Closed williamrs-openai closed 1 year ago
Thank you for the suggestion. Early in the development of the project we in fact did support this. This was dropped because we switched over to studying models using the GPTNeoX architecture. These models like the pythia
series run the attention and MLP layers in parallel to improve throughput during training. Thus, the intermediate residual stream does not actually exist in the models compute graph.
While we don't support training separate lenses for each subcomponent, lenses do transfer relatively well between layers (see the paper) i.e. they generally still out preform the logit lens, in terms of kl to the model logits.

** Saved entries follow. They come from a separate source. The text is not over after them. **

-- ==== Sys2Proof/Machine/Dispatch.lean ====
section
/-! DEFINITION. The dispatch: one arm per constructor of `Instr`, each one call of the instruction's meaning. -/

namespace Sys2Proof.Machine
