/-- An exact value that is not zero is rounded once, as its mode says: toward zero the finite result is the greatest
magnitude that does not exceed the value's, downward the greatest value not above it, upward the least not below it, and to
nearest no finite value of the format is nearer, and on a tie the code is even; a result is an infinity only where the value
lies beyond every finite one in a mode that goes there; NX tells whether the result is inexact, and UF comes only with it
and below the smallest normal; an infinity comes with OF and NX (R12, R96, R100). -/
def Obligations.FloatRounding : Prop :=
  ∀ (f : Fmt) (md : RMode) (neg : Bool) (m : Nat) (e : Int), 2 ≤ f.eb → 1 ≤ f.fb → m ≠ 0 →
    let x := dyOf neg m e
    let r := roundF f md neg m e
    (r.1 / f.signBit % 2 = 1 ↔ neg = true) ∧ r.1 < 2 ^ f.width ∧
    (∀ v, finiteOf f r.1 = some v →
      (r.2 &&& fNX = 0 ↔ v.same x) ∧ (r.2 &&& fUF ≠ 0 → r.2 &&& fNX ≠ 0 ∧ ¬ (dyOf false 1 f.emin).le x.mag) ∧
      ∀ c u, finiteOf f c = some u →
        (md = .rtz → v.mag.le x.mag ∧ (u.mag.le x.mag → u.mag.le v.mag)) ∧
        (md = .rdn → v.le x ∧ (u.le x → u.le v)) ∧
        (md = .rup → x.le v ∧ (x.le u → v.le u)) ∧
        (md = .rne → (x.far v).le (x.far u) ∧ ((x.far u).le (x.far v) → u.same v ∨ r.1 % 2 = 0))) ∧
    (finiteOf f r.1 = none → r.1 = f.inf neg ∧ r.2 = fOF ||| fNX ∧
      (md = .rne ∨ (md = .rup ∧ neg = false) ∨ (md = .rdn ∧ neg = true)) ∧
      ∀ c u, finiteOf f c = some u → ¬ x.mag.le u.mag) ∧
    (md = .rne → (finiteOf f r.1 = none ↔
      ∀ u, finiteOf f (f.maxFin false) = some u → (u.add (dyOf false 1 (f.bias + 1))).le (x.mag.add x.mag)))

/-! ### Class A and W instructions -/

/-- A class A or W instruction that no check stops completes: each executing lane of its v destination holds the result of
its operation on the lane's operands, an s destination the result of the lowest executing lane; every other lane and
register holds what it held, or zero where a source killed it (R16, R27, R32, R33, R119, R140). The result of a class A or W
instruction on a vector pipe goes into the latch of the pipe, la or lb; on the scalar pipe into ls; and into the operand cache
slot it names, if any: in the executing lanes, which become valid (R26 to R29, R119). -/
def Obligations.ClassAWResult : Prop :=
  (∀ (i : Instr) (s : State) (p : Fin 16) (pn : Bool) (a : Alu) (k : Nat) (w : Wave) (e : Entry),
      aluOf s i = some (p, pn, a) → Ready i (a.plan p pn) s k w e → a.stops s w (s.execMask w e p pn) = none →
      ∃ (t : State) (w' : Wave), exec i s = .next (t.closeIf (rbOf i) k) ∧ t.waveAt? k = some w' ∧
        (∀ n L, n < 128 → L < 64 → w'.vLane n L =
          match (if inMask (s.execMask w e p pn) L then destPart a.d a.wide n else none) with
          | some sh => (a.lane s w L >>> sh).truncate 32
          | none => if (killsOf a.srcs).contains n then 0 else w.vLane n L) ∧
        (∀ n : Fin 64, w'.sReg n.val =
          if a.d = .s n ∧ s.execMask w e p pn ≠ 0 then a.lane s w (lowestLane (s.execMask w e p pn))
          else if (killsOf a.srcs).contains (128 + n.val) then 0 else w.sReg n.val)) ∧
  (∀ (i : Instr) (s : State) (p : Fin 16) (pn : Bool) (a : Alu) (k : Nat) (w : Wave) (e : Entry),
      aluOf s i = some (p, pn, a) → Ready i (a.plan p pn) s k w e → a.stops s w (s.execMask w e p pn) = none →
      ∃ (t : State) (w' : Wave), exec i s = .next (t.closeIf (rbOf i) k) ∧ t.waveAt? k = some w' ∧
        (a.scalar = true → s.execMask w e p pn ≠ 0 →
          w'.up.lsValid = true ∧ w'.up.ls = a.lane s w (lowestLane (s.execMask w e p pn)) ∧
          ∀ j, a.slot = some j → ∀ L, L < 64 → inMask (s.execMask w e p pn) L = true →
            inMask (w'.up.slot j.val).valid L = true ∧
              (w'.up.slot j.val).lane L = a.lane s w (lowestLane (s.execMask w e p pn))) ∧
        (a.scalar = false → ∀ L, L < 64 → inMask (s.execMask w e p pn) L = true →
          (∃ l, (l = w'.up.la ∨ l = w'.up.lb) ∧ (a.f64 = false → l = w'.up.la) ∧ inMask l.valid L = true ∧
            l.lane L = a.lane s w L) ∧
          (∀ j, a.slot = some j → inMask (w'.up.slot j.val).valid L = true ∧ (w'.up.slot j.val).lane L = a.lane s w L)))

On the GPT2, OPT, and LLaMA family models this mid-point in the residual stream does exist. Once #103 merges it will be very easy to produce tuned lens and logit lens representations at these points.
Here is a quick demo of how you would do this on gp2-small, though It works better on the opt models. https://colab.research.google.com/drive/1IHA4OEFsX346468h9Sd5cyCGzrs2WKwY?usp=sharing
Thanks for putting together the notebook
I'm glad it was helpful.
I don't think we will be adding support for training lenses on individual subcomponents in the near future. So, I'm going to mark this as resolved once #103 merges.
It would be useful in figuring out when to attribute changes to MLP layer vs. attention heads. Ideally would train seperate tuned lens for intermediate residual stream, but maybe still helpful if you use the same lens as at the start of the layer.